● Work item
Take the material below and reproduce, word for word, only the lines from the line with "[pow_zero, Nat.mod_one]; rfl" through the line with "bitSum_succ quadXor quadZero stepGen n p v".

************

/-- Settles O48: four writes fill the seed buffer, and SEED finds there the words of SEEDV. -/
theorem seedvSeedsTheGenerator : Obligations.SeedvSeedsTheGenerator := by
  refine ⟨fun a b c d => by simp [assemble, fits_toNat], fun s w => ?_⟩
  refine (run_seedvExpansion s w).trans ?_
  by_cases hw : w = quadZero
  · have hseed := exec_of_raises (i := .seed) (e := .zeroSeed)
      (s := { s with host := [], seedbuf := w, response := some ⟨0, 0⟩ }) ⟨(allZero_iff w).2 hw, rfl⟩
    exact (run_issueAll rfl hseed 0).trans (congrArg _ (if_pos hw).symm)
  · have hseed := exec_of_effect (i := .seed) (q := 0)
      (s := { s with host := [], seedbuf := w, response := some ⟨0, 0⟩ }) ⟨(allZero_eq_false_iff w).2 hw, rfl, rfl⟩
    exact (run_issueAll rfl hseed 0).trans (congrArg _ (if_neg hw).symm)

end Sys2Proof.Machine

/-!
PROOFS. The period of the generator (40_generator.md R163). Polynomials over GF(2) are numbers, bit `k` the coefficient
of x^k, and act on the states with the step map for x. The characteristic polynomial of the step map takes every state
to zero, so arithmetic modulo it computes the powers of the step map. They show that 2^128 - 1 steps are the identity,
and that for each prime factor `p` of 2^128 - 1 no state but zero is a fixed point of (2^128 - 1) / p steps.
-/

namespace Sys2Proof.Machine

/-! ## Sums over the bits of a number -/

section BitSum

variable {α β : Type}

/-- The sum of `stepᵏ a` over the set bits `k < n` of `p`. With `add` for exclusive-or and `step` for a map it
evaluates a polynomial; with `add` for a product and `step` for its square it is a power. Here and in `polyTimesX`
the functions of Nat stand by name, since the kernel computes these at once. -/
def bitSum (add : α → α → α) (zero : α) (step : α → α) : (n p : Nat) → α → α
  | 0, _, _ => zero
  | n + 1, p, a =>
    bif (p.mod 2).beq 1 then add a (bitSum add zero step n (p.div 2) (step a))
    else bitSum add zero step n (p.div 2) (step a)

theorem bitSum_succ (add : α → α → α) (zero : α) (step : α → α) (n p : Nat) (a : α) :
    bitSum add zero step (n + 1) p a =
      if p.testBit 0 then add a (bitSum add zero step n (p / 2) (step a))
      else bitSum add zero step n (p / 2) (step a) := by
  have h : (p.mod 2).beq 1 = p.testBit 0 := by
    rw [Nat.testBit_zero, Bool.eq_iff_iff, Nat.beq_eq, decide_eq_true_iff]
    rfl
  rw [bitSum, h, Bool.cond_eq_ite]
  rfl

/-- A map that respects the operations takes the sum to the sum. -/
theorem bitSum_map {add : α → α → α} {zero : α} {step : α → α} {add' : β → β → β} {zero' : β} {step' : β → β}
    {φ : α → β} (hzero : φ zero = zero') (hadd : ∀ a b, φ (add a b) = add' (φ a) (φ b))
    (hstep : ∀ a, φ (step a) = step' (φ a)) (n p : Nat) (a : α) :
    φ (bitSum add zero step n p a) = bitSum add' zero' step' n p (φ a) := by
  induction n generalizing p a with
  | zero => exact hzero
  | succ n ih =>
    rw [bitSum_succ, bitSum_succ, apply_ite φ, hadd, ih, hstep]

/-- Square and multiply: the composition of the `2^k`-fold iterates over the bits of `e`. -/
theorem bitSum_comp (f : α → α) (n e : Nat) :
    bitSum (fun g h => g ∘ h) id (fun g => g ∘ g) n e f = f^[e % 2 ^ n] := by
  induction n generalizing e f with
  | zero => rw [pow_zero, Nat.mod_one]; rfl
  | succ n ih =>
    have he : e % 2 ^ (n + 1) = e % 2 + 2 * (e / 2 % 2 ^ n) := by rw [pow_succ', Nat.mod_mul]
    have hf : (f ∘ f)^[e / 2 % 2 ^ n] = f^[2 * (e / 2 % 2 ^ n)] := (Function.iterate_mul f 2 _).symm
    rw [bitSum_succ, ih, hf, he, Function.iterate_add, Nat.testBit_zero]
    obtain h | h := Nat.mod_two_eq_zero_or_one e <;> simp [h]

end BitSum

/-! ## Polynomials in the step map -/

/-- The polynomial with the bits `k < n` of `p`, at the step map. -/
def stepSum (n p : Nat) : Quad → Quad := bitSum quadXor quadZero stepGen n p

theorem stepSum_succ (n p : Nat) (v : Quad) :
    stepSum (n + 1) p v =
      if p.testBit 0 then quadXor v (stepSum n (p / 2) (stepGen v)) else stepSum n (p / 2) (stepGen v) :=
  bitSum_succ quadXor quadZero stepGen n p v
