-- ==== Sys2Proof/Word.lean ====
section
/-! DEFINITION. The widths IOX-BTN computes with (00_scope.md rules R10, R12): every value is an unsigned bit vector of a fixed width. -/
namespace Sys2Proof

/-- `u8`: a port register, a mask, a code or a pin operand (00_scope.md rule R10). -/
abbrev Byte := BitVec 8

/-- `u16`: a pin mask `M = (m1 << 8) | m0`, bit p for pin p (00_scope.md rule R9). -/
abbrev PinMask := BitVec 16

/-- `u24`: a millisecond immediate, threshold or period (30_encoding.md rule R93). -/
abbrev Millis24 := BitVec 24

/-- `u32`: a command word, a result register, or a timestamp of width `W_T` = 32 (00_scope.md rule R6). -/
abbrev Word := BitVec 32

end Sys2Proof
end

************

● Output for this exercise
  | zero => rw [pow_zero, Nat.mod_one]; rfl
  | succ n ih =>
    have he : e % 2 ^ (n + 1) = e % 2 + 2 * (e / 2 % 2 ^ n) := by rw [pow_succ', Nat.mod_mul]
    have hf : (f ∘ f)^[e / 2 % 2 ^ n] = f^[2 * (e / 2 % 2 ^ n)] := (Function.iterate_mul f 2 _).symm
    rw [bitSum_succ, ih, hf, he, Function.iterate_add, Nat.testBit_zero]
    obtain h | h := Nat.mod_two_eq_zero_or_one e <;> simp [h]

end BitSum

/-! ## Polynomials in the step map -/

/-- The polynomial with the bits `k < n` of `p`, at the step map. -/
def stepSum (n p : Nat) : Quad → Quad := bitSum quadXor quadZero stepGen n p

theorem stepSum_succ (n p : Nat) (v : Quad) :
    stepSum (n + 1) p v =
      if p.testBit 0 then quadXor v (stepSum n (p / 2) (stepGen v)) else stepSum n (p / 2) (stepGen v) :=
  bitSum_succ quadXor quadZero stepGen n p v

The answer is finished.